──────── Listed entries ────────

-- ==== Sys2Proof/Tests/Slice0.lean ====
section
/-!
SUPPORT. Tests: ill-formed terms that each check of well-formedness refuses, words written out from the encodings, one-step
results worked out from the spec, and for every statement with hypotheses a state and operands that meet them.
-/

namespace Sys2Proof.Tests

set_option Elab.async false

open Sys2Proof.Machine

/-! ### Well-formedness -/

/-- Modifiers of Table 7-2 with every field 0 but the element type. -/
def plain (t : ETy) : Mods :=
  { negA := false, absA := false, negB := false, absB := false, negC := false, absC := false, clamp := .none, scale := 0,
    rnd := .rne, reuse := false, ety := t, pred := 0 }

/-- Operands of two sources. -/
def t2 (m : Mods) : T2 := { d := 1, a := 2, b := 3, m := m }

/-- Operands of one source. -/
def t1 (m : Mods) : T1 := { d := 1, a := 2, m := m }

/-- A reduction. -/
def ax (red : BitVec 3) (m : Mods) : AxRed := { d := 1, a := 2, red := red, m := m }

/-- A sweep with op, b, c and type given. -/
def sw (op b c : BitVec 4) (r : Rnd) (t : ETy) : SwpOps :=
  { d := 1, a := 2, b := b, c := c, op := op, clamp := .none, scale := 0, rnd := r, ety := t }

/-- A command with wait and add enables and fields. -/
def cmd (we : Bool) (ws : BitVec 9) (ae : Bool) (as : BitVec 9) (op : EngOp) : EngCmd :=
  { h := { pushNext := false, pushPrev := false, popNext := false, popPrev := false, waitEn := we, waitSlot := ws, waitVal := 0,
           addEn := ae, addSlot := as }, op := op }

/-- Loops of length 0, unlisted scopes and flavours, TLBI scopes and the reserved ASID field (R138, Table 7-10, R160). -/
theorem test_wf_control :
    Instr.wf (.loop { ra := 1, off := 0 }) = false ∧ Instr.wf (.loop { ra := 1, off := 1 }) = true ∧
    Instr.wf (.loopi { count := 1, off := 0 }) = false ∧
    Instr.wf (.fence { flavour := 1, scope := 5 }) = false ∧ Instr.wf (.fence { flavour := 0, scope := 4 }) = false ∧
    Instr.wf (.fence { flavour := 1, scope := 4 }) = true ∧
    Instr.wf (.tlbi { ra := 1, rb := 2, asid := 0, scope := 1, all := false }) = false ∧
    Instr.wf (.tlbi { ra := 1, rb := 2, asid := 0, scope := 5, all := false }) = false ∧
    Instr.wf (.tlbi { ra := 1, rb := 2, asid := 7, scope := 4, all := true }) = false ∧
    Instr.wf (.tlbi { ra := 1, rb := 2, asid := 7, scope := 4, all := false }) = true := by decide

/-- Types and modifiers of the tile instructions (Table 13-1). -/
theorem test_wf_tile :
    Instr.wf (.vadd (t2 (plain .e4m3))) = false ∧ Instr.wf (.vadd (t2 (plain .i32))) = false ∧
    Instr.wf (.vadd (t2 { plain .f32 with negC := true })) = false ∧ Instr.wf (.vadd (t2 { plain .f32 with negB := true })) = true ∧
    Instr.wf (.viadd (t2 (plain .f32))) = false ∧ Instr.wf (.viadd (t2 { plain .ui8 with negA := true })) = false ∧
    Instr.wf (.viadd (t2 { plain .i8 with negA := true })) = true ∧
    Instr.wf (.vand (t2 { plain .i32 with scale := 1 })) = false ∧ Instr.wf (.vand (t2 (plain .ui16))) = true ∧
    Instr.wf (.vsel { d := 1, a := 2, b := 3, sel := 1, m := plain .i32 }) = false ∧
    Instr.wf (.vsel { d := 1, a := 2, b := 3, sel := 1, m := plain .f32 }) = true ∧
    Instr.wf (.vcmp { pd := 1, a := 2, b := 3, cond := 8, any := false, m := plain .f32 }) = false ∧
    Instr.wf (.vcmp { pd := 1, a := 2, b := 3, cond := 7, any := false, m := plain .e5m2 }) = false ∧
    Instr.wf (.vcmp { pd := 1, a := 2, b := 3, cond := 7, any := false, m := plain .f16 }) = true := by decide

/-- Reductions, special functions and conversions (Tables 13-1 and 13-9, R179-R181). -/
theorem test_wf_convert :
    Instr.wf (.vredc (ax 6 (plain .i32))) = false ∧ Instr.wf (.vredc (ax 3 (plain .f32))) = false ∧
    Instr.wf (.vredc (ax 5 (plain .i32))) = true ∧ Instr.wf (.vredc (ax 2 (plain .f32))) = true ∧
    Instr.wf (.vredw (ax 0 { plain .f32 with rnd := .sr })) = false ∧ Instr.wf (.vredc (ax 0 { plain .f32 with rnd := .sr })) = true ∧
    Instr.wf (.vrcp (t1 (plain .f64))) = true ∧ Instr.wf (.vexp2 (t1 (plain .f64))) = false ∧
    Instr.wf (.vsin (t1 { plain .f32 with negB := true })) = false ∧
    Instr.wf (.vcvt { d := 1, a := 2, sty := .f16, keep := true, m := plain .f32 }) = false ∧
    Instr.wf (.vcvt { d := 1, a := 2, sty := .f32, keep := true, m := plain .f16 }) = true ∧
    Instr.wf (.vpack { d := 1, a := 2, b := 3, sty := .f32, m := plain .f32 }) = false ∧
    Instr.wf (.vpack { d := 1, a := 2, b := 3, sty := .f32, m := plain .bf16 }) = true ∧
    Instr.wf (.vunpk { d := 1, a := 2, sty := .f32, hi := false, m := plain .f16 }) = false ∧
    Instr.wf (.vunpk { d := 1, a := 2, sty := .f16, hi := true, m := plain .f32 }) = true := by decide

/-- Stores of pitch 0, sweeps, engine queues, distributions (R188, Table 13-15, R218, R280, R284, R285, R288). -/
theorem test_wf_memory :
    Instr.wf (.vst { d := 1, a := 2, pitch := 0, pred := 0 }) = false ∧ Instr.wf (.vld { d := 1, a := 2, pitch := 0, pred := 0 }) = true ∧
    Instr.wf (.swp (sw 7 0 0 .rne .f32)) = false ∧ Instr.wf (.swp (sw 6 1 0 .rne .f32)) = false ∧
    Instr.wf (.swp (sw 0 1 1 .rne .f32)) = false ∧ Instr.wf (.swp (sw 3 1 1 .rne .f32)) = true ∧
    Instr.wf (.swp (sw 0 1 0 .sr .f32)) = false ∧ Instr.wf (.swp (sw 0 1 0 .rne .i16)) = false ∧
    Instr.wf (.epush { a := 1, b := 2, queue := 3 }) = false ∧ Instr.wf (.epush { a := 1, b := 2, queue := 2 }) = true ∧
    Instr.wf (.dld { d := 1, a := 2, mode := 3 }) = false ∧
    Instr.wf (.dapp { d := 1, a := 2, pred := 0, fn := 10 }) = false ∧ Instr.wf (.dapp { d := 1, a := 2, pred := 0, fn := 9 }) = true ∧
    Instr.wf (.dmkq { d := 1, a := 2, r := 9, pred := 0 }) = false ∧ Instr.wf (.dmkq { d := 1, a := 2, r := 8, pred := 0 }) = true ∧
    Instr.wf (.dqnt { d := 1, a := 2, r := 0, pred := 0, q := 1001 }) = false ∧
    Instr.wf (.dqnt { d := 1, a := 2, r := 0, pred := 0, q := 1000 }) = true := by decide

/-- Engine commands (R90, R91, R238, Table 15-7). -/
theorem test_wf_commands :
    EngCmd.wf (cmd false 1 false 0 (.mxzero 1)) = false ∧ EngCmd.wf (cmd false 0 false 1 (.mxzero 1)) = false ∧
    EngCmd.wf (cmd true 1 true 1 (.mxzero 1)) = true ∧
    EngCmd.wf (cmd false 0 false 0 (.mxrun 0 false false 16)) = false ∧ EngCmd.wf (cmd false 0 false 0 (.mxrun 0 false true 16)) = true ∧
    EngCmd.wf (cmd false 0 false 0 (.mxout 0 false false 16 0 0 .none 0)) = false ∧
    EngCmd.wf (cmd false 0 false 0 (.mxout 0 false false 0 12 0 .none 0)) = false ∧
    EngCmd.wf (cmd false 0 false 0 (.mxout 0 false false 0 0 6 .none 0)) = false ∧
    EngCmd.wf (cmd false 0 false 0 (.mxout 0 false true 31 0 5 .none 0)) = true ∧
    EngCmd.wf (cmd false 0 false 0 (.cwt (.own 1))) = false ∧ EngCmd.wf (cmd true 0 false 0 (.cwt (.own 1))) = true ∧
    EngCmd.wf (cmd true 1 false 0 (.cwt (.own 1))) = false ∧ EngCmd.wf (cmd false 0 false 0 (.cad (.page 1) 1)) = false ∧
    EngCmd.wf (cmd false 0 false 0 (.cad (.own 1) 1)) = true := by decide

/-! ### Decoding: the words that the spec works out -/

/-- The word decodes to the instruction. -/
def reads (w : Nat) (i : Instr) : Bool := match decode w with | .ok j => decide (j = i) | .error _ => false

────────

Instructions for the task —
Copy range, inclusive: the line holding "m := plain .i32" to the line holding "any := false, m := plain .f16". Reproduce exactly those lines of the records above and no others.

Written reply —
    Instr.wf (.vsel { d := 1, a := 2, b := 3, sel := 1, m := plain .i32 }) = false ∧
    Instr.wf (.vsel { d := 1, a := 2, b := 3, sel := 1, m := plain .f32 }) = true ∧
    Instr.wf (.vcmp { pd := 1, a := 2, b := 3, cond := 8, any := false, m := plain .f32 }) = false ∧
    Instr.wf (.vcmp { pd := 1, a := 2, b := 3, cond := 7, any := false, m := plain .e5m2 }) = false ∧
    Instr.wf (.vcmp { pd := 1, a := 2, b := 3, cond := 7, any := false, m := plain .f16 }) = true := by decide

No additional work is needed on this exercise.